Sadness – these songs seem tinged in sadness.
Our house is crowded with menorahs on the counter, nuts in the African blood bowl that a friend gave me as a wedding present many years ago, there is the photo of Sam, my first Corgi, sitting on Santa’s lap with a Santa outfit on (I remember Santa’s wife running to her car saying she had just the right outfit for him), the Wedgewood Christmas tree that a friend bought me years ago with tiny porcelain ornaments and little bitty lights, there are blue lights flickering in the garden, and the shamash on the menorah flickering in the window.
Tin realizes something is happening. He snooped in a bag on the dresser and found the train tracks and railcars that haven’t been wrapped yet. All he asks is when Hanukkah is coming? When can we light the menorahs? So he can get his presents. He’s Hanukkah obsessed.
Kathleen Battle is singing Hark the Herald Angels Sing – her voice is ethereal and fragile almost to the point of breaking. She sounds like an angel.
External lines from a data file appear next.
theorem witness_HandleWords :
    (let s := leased (withX [(1, 0x10008)])
     let t := recallReads s s.myCore (translateGas s s.cur (s.x 1).toNat)
     Issues s always ∧ firstOwned s (translateGas s s.cur (s.x 1).toNat) = none
     ∧ (∃ e, translate t t.cur (s.x 1).toNat false = .ok e) ∧ ∃ e, translate t t.cur (s.x 1).toNat true = .ok e)
    ∧ (let s := leased (withX [(1, 0x100000000000000)])
       let t := recallReads s s.myCore (translateGas s s.cur (s.x 1).toNat)
       firstOwned s (translateGas s s.cur (s.x 1).toNat) = none
       ∧ (∃ c, translate t t.cur (s.x 1).toNat false = .error c) ∧ ∃ c, translate t t.cur (s.x 1).toNat true = .error c)
    ∧ (let s := procMach { withX [(1, 0x10008)] with sys := { Sys.reset with lease := 0x200000 } }
       firstOwned s (translateGas s s.cur (s.x 1).toNat) = some wait1)
    ∧ ((mach (withH [])).me.getH 1).v = true ∧ ((mach (withH [])).me.getH 3).v = false :=
  ⟨⟨⟨rfl, by decide⟩, by decide, ⟨_, rfl⟩, ⟨_, rfl⟩⟩, ⟨by decide, ⟨_, rfl⟩, ⟨_, rfl⟩⟩, by decide, rfl, rfl⟩
theorem witness_TranslationChecks :
    let s := leased ctx0
    gaOf (s.ctx 0).sys.lease.toNat % 8 = 0
    ∧ leaseSearch s 0 0x18000 0x10000 64 0 = .ok true ∧ leaseSearch s 0 0x18000 0x30000 64 0 = .error (0x11, 0x30000)
    ∧ (let s' := { s with mem := Mem.write s.mem 0x18008 8 (2 ^ 61 + 32) }; leaseSearch s' 0 0x18000 0x10000 64 0 = .ok false)
    ∧ (∃ e, leaseFind (s.die 0) 0 0x10000 = some e ∧ e.w = true ∧ aliased s e = false)
    ∧ (let s' := { s with dies := [(0, { (s.die 0) with leases := [] })] }; leaseFind (s'.die 0) 0 0x10000 = none)
    ∧ (let s' := { s with dies := [(0, { (s.die 0) with leases := [{ page0 with w := false }] })] }
       ∃ e, leaseFind (s'.die 0) 0 0x10000 = some e ∧ e.w = false)
    ∧ (let s' := { s with dies := [(0, { (s.die 0) with leases := [page0, { page0 with nt := true, asid := 1 }] })] }
       ∃ e, leaseFind (s'.die 0) 0 0x10000 = some e ∧ aliased s' e = true) :=
  ⟨by decide, rfl, rfl, rfl, ⟨_, rfl, rfl, by decide⟩, rfl, ⟨_, rfl, rfl⟩, ⟨_, rfl, by decide⟩⟩
/-- A GA of space 7 of die 0. -/
def gaOf0 (off : Nat) : Nat := 7 * 2 ^ 44 + off
/-- A context at U or S with a handle to the lease agent's registers of its die. -/
def agentMach (pl : Bool) : State :=
  mach { withX [] with h := [(3, { h0 with gbase := 7 * 2 ^ 44 + 0x100000, anchor := 0x10018 })], sys := { Sys.reset with pl := pl } }
theorem witness_AccessChecks :
    (let h := h0; h.v = true ∧ (h.anchor + (0xFFF8 : Word).toNat) % 2 ^ 64 % 8 = 0
      ∧ h.pbase ≤ (h.anchor + (0xFFF8 : Word).toNat) % 2 ^ 64 ∧ (h.anchor + (0xFFF8 : Word).toNat) % 2 ^ 64 + 8 ≤ h.pbase + pageBytes h.psize
      ∧ h.w = true ∧ h.bnd = false ∧ watchCore (mach ctx0) 0 0x1FFF8 8 = none)
    ∧ (h0.v = true ∧ ¬((h0.anchor + (0x10000 : Word).toNat) % 2 ^ 64 + 8 ≤ h0.pbase + pageBytes h0.psize))
    ∧ ((h0.anchor + (4 : Word).toNat) % 2 ^ 64 % 8 ≠ 0)
    ∧ (∃ b, watchCore (mach { ctx0 with sys := { Sys.reset with watch0 := 0xC000400000001000 } }) 0 0x10000 1 = some b)
    ∧ (let s := mach ctx0
       s.me.imx.length ≤ 2 ∧ s.me.holds always = true ∧ s.me.wait = none ∧ gaSpace (s.me.getH 3).gbase ≠ 7
       ∧ checkRead (s.me.getH 3) 3 0 4 true = .error (0x12, 3) ∧ checkOwnWrite s s.cur (s.me.getH 3) 3 0 4 = .error (0x12, 3))
    ∧ (let s := mach { withX [] with h := [(3, { h0 with gbase := 7 * 2 ^ 44 })] }
       gaSpace (s.me.getH 3).gbase = 7 ∧ ∃ e, checkRead (s.me.getH 3) 3 0x10000 4 false = .error e)
    ∧ (∀ pl ∈ [false, true], let s := agentMach pl
       let h := s.me.getH 3
       Issues s always ∧ s.me.wait = none ∧ gaSpace h.gbase = 7 ∧ (s.me.sys.pl = pl)
       ∧ checkRead h 3 (immBits [] (0 : BitVec 7) * 8) 8 false = .ok (gaOf0 0x100018)
       ∧ checkRead h 3 (s.x 0) 8 false = .ok (gaOf0 0x100018) ∧ checkRead h 3 (s.x 0) 4 false = .ok (gaOf0 0x100018)
       ∧ checkRead h 3 (immBits [] (1 : BitVec 7) * 4) 4 false = .ok (gaOf0 0x10001C)
       ∧ checkOwnWrite s 0 h 3 (immBits [] (5 : BitVec 7) * 8) 8 = .ok (gaOf0 0x100040)
       ∧ fenced s (pkgOf s.myDie) (.load true) (gaOf0 0x100018) 8 = false ∧ fenced s (pkgOf s.myDie) .store (gaOf0 0x100040) 8 = false
       ∧ agentAcquires 0x100018 = false ∧ agentRead s 0 0 0x100018 0 = .val 0 ∧ storePriv s 0 0x100018 = true
       ∧ storePriv s 0 0x100040 = false ∧ s.me.sbuf = [] ∧ agentStoreWait s 0 0x100040 7 = none)
    ∧ (0x100058 ∉ noStoreRegs ∧ 0x100060 ∉ writeOnlyRegs ∧ 0x100060 ∉ noStoreRegs ∧ 0x100060 ∉ storedRegs) := by
  refine ⟨by decide, by decide, by decide, ⟨_, rfl⟩, ⟨by decide, by decide, rfl, by decide, rfl, rfl⟩, ⟨by decide, _, rfl⟩, ?_, by decide⟩
  intro pl hp
  simp only [List.mem_cons, List.not_mem_nil, or_false] at hp
  rcases hp with rfl | rfl <;> exact ⟨⟨rfl, by decide⟩, by decide, by decide, rfl, rfl, rfl, rfl, rfl, rfl,
    by decide, by decide, by decide, by decide, by decide, by decide, by decide, by decide⟩
theorem witness_LoadReturnsMemory :
    let s := mach (withH [])
    s.me.imx.length ≤ 2 ∧ s.me.holds always = true ∧ (s.me.getH 1).ord = 1 ∧ (s.me.getH 1).bnd = false ∧ gaSpace (s.me.getH 1).gbase ≠ 7
    ∧ reaches s (.load s.me.sys.pl) true 0x10078 8 ∧ prepared s 0x10078 = false ∧ lineOf (0x10078 + 8 - 1) = lineOf 0x10078
    ∧ quiet s ∧ untracked s s.me.sys.asid 0x10078
    ∧ SMap.find (s.core s.myCore).si (lineOf 0x10078) = none
    ∧ checkRead (s.me.getH 1) 1 (immBits s.me.imx (15 : BitVec 7) * BitVec.ofNat 64 8) 8 true = .ok 0x10078
    ∧ checkRead (s.me.getH 1) 1 (s.x 0 * BitVec.ofNat 64 8) 8 true = .ok 0x10000 :=
  ⟨by decide, by decide, rfl, rfl, by decide, by unfold reaches; decide, by decide, by decide, ⟨by decide, rfl⟩,
    by unfold untracked; decide, by decide, rfl, rfl⟩
theorem witness_LoadReturnsMemory_others :
    -- a package that is absent, a region of a host, an error, a read group
    (let s := mach (withX [(1, 2 ^ 50)]); fenced s (pkgOf s.myDie) (.load false) (5 * 2 ^ 50) 8 = true)
    ∧ (let s := procMach { ctx0 with h := [(1, { h0 with gbase := 0x200000 })] }
       checkRead (s.me.getH 1) 1 (s.x 0 * BitVec.ofNat 64 8) 8 true = .ok 0x200000
       ∧ fenced s (pkgOf s.myDie) (.load s.me.sys.pl) 0x200000 8 = false
       ∧ (heldBy s s.me.sys.asid false 0x200000).isSome = true)
    ∧ (let s := { mach (withH []) with ue := [0x10078] }
       fenced s (pkgOf s.myDie) (.load s.me.sys.pl) 0x10078 8 = false ∧ heldBy s s.me.sys.asid true 0x10078 = none
       ∧ prepared s 0x10078 = false ∧ hasUe s 0x10078 8 = true)
    ∧ (let s := mach { ctx0 with h := [(1, { h0 with bnd := true })], rg := some (⟨false, false, 0, []⟩ : ReadGroup) }
       (s.me.getH 1).bnd = true ∧ s.me.rg = some (⟨false, false, 0, []⟩ : ReadGroup)) :=
  ⟨by decide, ⟨rfl, by decide, by decide⟩, ⟨by decide, by decide, by decide, by decide⟩, rfl, rfl⟩
theorem witness_StoreEntersBuffer :
    (let s := mach (withH [])
     s.me.imx.length ≤ 2 ∧ s.me.holds always = true ∧ gaSpace (s.me.getH 2).gbase ≠ 7
     ∧ pkgGone s (pkgOf s.myDie) (gaPkg (2 * 2 ^ 44)) = false ∧ procOwned s (2 * 2 ^ 44) = false ∧ s.me.owed = none
     ∧ checkOwnWrite s s.cur (s.me.getH 2) 2 (immBits s.me.imx (0 : BitVec 7) * BitVec.ofNat 64 4) 4 = .ok (2 * 2 ^ 44)
     ∧ checkOwnWrite s s.cur (s.me.getH 2) 2 (s.x 0 * BitVec.ofNat 64 4) 4 = .ok (2 * 2 ^ 44))
    ∧ (let s := procMach { ctx0 with h := [(1, { h0 with gbase := 0x200000 })] }
       gaSpace (s.me.getH 1).gbase ≠ 7 ∧ pkgGone s (pkgOf s.myDie) (gaPkg 0x200000) = false ∧ procOwned s 0x200000 = true
       ∧ checkOwnWrite s s.cur (s.me.getH 1) 1 (immBits s.me.imx (0 : BitVec 7) * BitVec.ofNat 64 4) 4 = .ok 0x200000
       ∧ checkOwnWrite s s.cur (s.me.getH 1) 1 (s.x 0 * BitVec.ofNat 64 4) 4 = .ok 0x200000) :=
  ⟨⟨by decide, by decide, by decide, by decide, by decide, rfl, rfl, rfl⟩, by decide, by decide, by decide, rfl, rfl⟩
/-- A buffered store of two bytes to the scratchpads. -/
def store0 : BufStore := ⟨2 * 2 ^ 44, [(2 * 2 ^ 44, 1), (2 * 2 ^ 44 + 1, 2)], .own, false, false, false, false, none, 0, 0, [2], 0⟩
theorem witness_StoreIsForwarded :
    (1 : Nat) < [(0 : Byte), 0, 0].length ∧ store0.parts.find? (fun p => p.1 == 2 * 2 ^ 44 + 1) = some (2 * 2 ^ 44 + 1, 2)
    ∧ store0.parts.find? (fun p => p.1 == 2 * 2 ^ 44 + 2) = none := by decide
theorem witness_StorePerforms :
    let s := mach { ctx0 with sbuf := [store0] }
    (s.ctx 0).sbuf[0]? = some store0 ∧ mayPerform (s.ctx 0).sbuf 0 = true ∧ heldBy s store0.asid true store0.ga = none
    ∧ fenced s (pkgOf (dieOf 0)) .store store0.ga 1 = false
    ∧ (∀ q ∈ store0.parts, untracked s store0.asid q.1 ∧ ∀ r ∈ store0.parts, away s store0.asid q.1 r.1) ∧ quiet s ∧ still s :=
  ⟨rfl, by decide, by decide, by decide, by unfold untracked away; decide, ⟨by decide, rfl⟩, by unfold still; decide⟩
theorem witness_AtomicCompletes :
    let s := mach (withH [])
    Issues s always ∧ checkOwnWrite s s.cur (s.me.getH 2) 2 (s.x 0) 8 = .ok (2 * 2 ^ 44) ∧ gaSpace (s.me.getH 2).gbase ≠ 7
    ∧ reaches s .store true (2 * 2 ^ 44) 8 ∧ (s.me.getH 2).ord = 1 ∧ s.me.owed = none ∧ s.me.sbuf = [] ∧ quiet s
    ∧ lineOf (2 * 2 ^ 44 + 8 - 1) = lineOf (2 * 2 ^ 44) ∧ untracked s s.me.sys.asid (2 * 2 ^ 44) ∧ still s :=
  ⟨⟨rfl, by decide⟩, rfl, by decide, by unfold reaches; decide, rfl, rfl, rfl, ⟨by decide, rfl⟩, by decide, by unfold untracked; decide, by unfold still; decide⟩
theorem witness_UpdateCompletes :
    let s := mach (withH [])
    Issues s always ∧ checkOwnWrite s s.cur (s.me.getH 1) 1 (s.x 0) 4 = .ok 0x10000 ∧ gaSpace (s.me.getH 1).gbase ≠ 7
    ∧ fenced s (pkgOf s.myDie) .store 0x10000 4 = false ∧ heldBy s s.me.sys.asid true 0x10000 = none ∧ (s.me.getH 1).nt = false ∧ quiet s ∧ s.me.sbuf = [] ∧ s.me.owed = none
    ∧ pkgGone s (pkgOf s.myDie) (gaPkg 0x10000) = false ∧ hasRoom s s.myCore
    ∧ (∀ e ∈ (s.core s.myCore).deltas, e.ga + updWidth e.op ≤ 0x10000 ∨ 0x10000 + 4 ≤ e.ga)
    ∧ (let s' := { s with cores := [(0, { s.core 0 with deltas := [⟨0x10000, .addW, 5, [(3, 0)], false⟩] })] }
       hasRoom s' s'.myCore ∧ (∃ e, (s'.core s'.myCore).deltas = [e] ∧ e.ga = 0x10000 ∧ e.op = .addW
         ∧ e.who.any (fun w => w.1 == s'.cur) = false ∧ fenced s' (pkgOf s'.myDie) .engine e.ga (updWidth e.op) = false
         ∧ ∀ w ∈ e.who, untracked s' w.2 e.ga) ∧ onlyCore s' s'.myCore ∧ still s')
    ∧ (let s' := { s with cores := [(0, { s.core 0 with deltas := [⟨0x10000, .addW, 5, [(0, 0)], false⟩] })] }
       onlyCore s' s'.myCore ∧ ∃ e, (s'.core s'.myCore).deltas = [e] ∧ e.who.any (fun w => w.1 == s'.cur) = true)
    ∧ f32Scaled 0x3F800000 = some (2 ^ 149) ∧ f32Scaled 0x40000000 = some (2 ^ 149 + 2 ^ 149) :=
  ⟨⟨rfl, by decide⟩, rfl, by decide, by decide, by decide, rfl, ⟨by decide, rfl⟩, rfl, rfl, by decide, by unfold hasRoom; decide, by decide,
    ⟨by unfold hasRoom; decide, ⟨_, rfl, rfl, rfl, by decide, by decide, by unfold untracked; decide⟩, by unfold onlyCore; decide,
      by unfold still; decide⟩, ⟨by unfold onlyCore; decide, _, rfl, by decide⟩, by decide, by decide⟩
theorem witness_FencesAndLines :
    let s := mach { withH [] with sys := { Sys.reset with pl := true } }
    Issues s always ∧ s.me.sbuf = [] ∧ s.me.owed = none ∧ s.me.sys.pl = true ∧ (∀ e ∈ s.cores, ∀ d ∈ e.2.deltas, ∀ w ∈ d.who, w.1 ≠ s.cur)
    ∧ (∃ e, checkRead (s.me.getH 3) 3 (s.x 0) 1 false = .error e)
    ∧ checkRead (s.me.getH 1) 1 (s.x 0) 1 false = .ok 0x10000 ∧ quiet s
    ∧ untracked s s.me.sys.asid (lineOf 0x10000 * 128)
    ∧ (let s' := { s with dirty := [(lineOf 0x10000, ⟨0, 1, 1, []⟩)] }
       ∃ o, SMap.find s'.dirty (lineOf 0x10000) = some o ∧ o.core = s'.myCore) :=
  ⟨⟨rfl, by decide⟩, rfl, rfl, rfl, by decide, ⟨_, rfl⟩, rfl, ⟨by decide, rfl⟩, by unfold untracked; decide, ⟨_, rfl, rfl⟩⟩
/-- A machine whose region 1 is shared, with its ownership byte. -/
def shared (own : Byte) : State :=
  { mach ctx0 with dies := [(0, { Die.reset with started := true, rotbase := 0x8000 })], mem := [(0x8001, own)] }
theorem witness_HostsAndScopes :
    (inBar 0 0x200078 = false ∧ lineOf (0x200078 + 8 - 1) = lineOf 0x200078 ∧ hostMay (shared 3) 0 0x200078 8 = false
      ∧ hostMay (shared 1) 0 0x200078 8 = true ∧ quiet (shared 1) ∧ still (shared 1))
    ∧ (let g := 7 * 2 ^ 44 + 0x160008
       let s := { mach ctx0 with pkgs := [(0, { Pkg.reset with power := true })] }
       inBar 0 g = true ∧ (s.pkg 0).power = true ∧ purserHere s (4 * 0) = true ∧ gaOff g % 8 = 0)
    ∧ (∀ own ∈ [(1 : Byte), 3], let s := shared own
       (s.die 0).started = true ∧ s.peek ((s.die 0).rotbase + 1) 1 = own.toNat ∧ SMap.find (s.die 0).flips 1 = none
       ∧ (∀ e ∈ s.ctxs, e.2.sbuf = []) ∧ deviceAsks s 0 1 = false ∧ s.pkgs.any (fun p => p.2.hostAsks.contains (0, 1)) = false)
    ∧ (let s := { shared 3 with pkgs := [(0, { Pkg.reset with hostAsks := [(0, 1)] })] }
       s.peek ((s.die 0).rotbase + 1) 1 = 3 ∧ quiet s ∧ s.pkgs.any (fun p => p.2.hostAsks.contains (0, 1)) = true)
    ∧ (let s := { shared 1 with ctxs := [(0, { ctx0 with wait := some ⟨wait1, 0⟩ })] }
       s.peek ((s.die 0).rotbase + 1) 1 = 1 ∧ (∀ e ∈ s.ctxs, e.2.sbuf = []) ∧ deviceAsks s 0 1 = true)
    ∧ (let s := { mach ctx0 with dies := [(0, { Die.reset with flips := [(1, 5)] })], now := 8004 }
       SMap.find (s.die 0).flips 1 = some 5 ∧ s.now < 5 + 8000)
    ∧ (let s := { mach ctx0 with scopes := [(7, (0, .core))] }
       SMap.find s.scopes 7 = some (0, .core) ∧ inScope 0 0 .core = true ∧ inScope 0 1 .core = false
       ∧ ∀ i < 16, (s.ctx (16 * 0 + i)).sbuf = []) :=
  ⟨⟨by decide, by decide, by decide, by decide, ⟨by decide, rfl⟩, by unfold still; decide⟩, by decide, by decide,
   ⟨by decide, ⟨by decide, rfl⟩, by decide⟩, by decide, by decide, by decide⟩
theorem witness_DirectoryMessages :
    (let s := { mach ctx0 with dir := [(5, ⟨.M, some 1, [1]⟩)] }
     quiet s ∧ (s.dirOf 5).owner = some 1 ∧ 1 ∈ (s.dirOf 5).dies ∧ 0 ∉ (s.dirOf 5).dies ∧ (s.dirOf 5).st ≠ .I
     ∧ (s.dirOf 5).dies.filter (fun o => o != 0) = [1])
    ∧ (let s := mach ctx0; (s.dirOf 5).owner = none ∧ 0 ∉ (s.dirOf 5).dies ∧ (s.dirOf 5).st = .I
       ∧ (s.dirOf 5).dies.filter (fun o => o != 0) = [] ∧ ∀ x ∈ s.ctxs, x.2.task = none)
    ∧ (let m : CMsg := ⟨.fwd, 0, 1, 2, 5⟩
       dieDirty { mach ctx0 with cmsgs := [m], dirty := [(5, ⟨64, 1, 1, []⟩)] } m.dst m.line = true
       ∧ dieDirty { mach ctx0 with cmsgs := [m] } m.dst m.line = false)
    ∧ (let m : CMsg := ⟨.iack, 0, 1, 2, 5⟩; m.kind = .iack ∧ ∀ o ∈ ([⟨.inv, 0, 1, 2, 6⟩] : List CMsg), o.line = m.line → o.kind ≠ .inv ∧ o.kind ≠ .iack) :=
  ⟨⟨⟨by decide, rfl⟩, by decide, by decide, by decide, by decide, by decide⟩, by decide, by decide, by decide⟩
The light is being carried down the bayou on the water, the sadness comes and vanishes when each song ends, dreidels are in the red rubber bowl and now mariachis are singing Se Va Diciembre and the singer almost sounds like he’s crying.
November 30th is three years since my mother died. December 7th is three years since I met Tin. Tomorrow Loca goes to the country to live with the cousins.
Yet I’m happy and gay, with an overlay of sad and low, and all of these feelings run like a current as fast as the bayou moves just beyond these windows. The Chipmunks are singing All I Want for Christmas is My Two Front Teeth – which is an odd song for a chipmunk to be singing.
November 26th, 2012 at 6:57 pm
What a lovely description of all your conflicting feelings. I think as we get older, the holidays do that to all of us. I’m with you about the music. I won’t let myself start listening to it until Thanksgiving, then it’s full swing Christmas music–the bright and pepper (jingle bells) mixed in with the melancholy. I think I’ll go get more of my albums out right now! 😀
November 26th, 2012 at 6:58 pm
Oops! that should be peppy, not peppery. 🙄
November 29th, 2012 at 7:29 pm
I think you are right Alice – these dark days always make everyone think of those that are gone, time going by, and there seems to be this nonspecific yearning for something – I’m wondering if those of us who are getting older think about times when we wont be here or if it is more like missing those moments when we were young.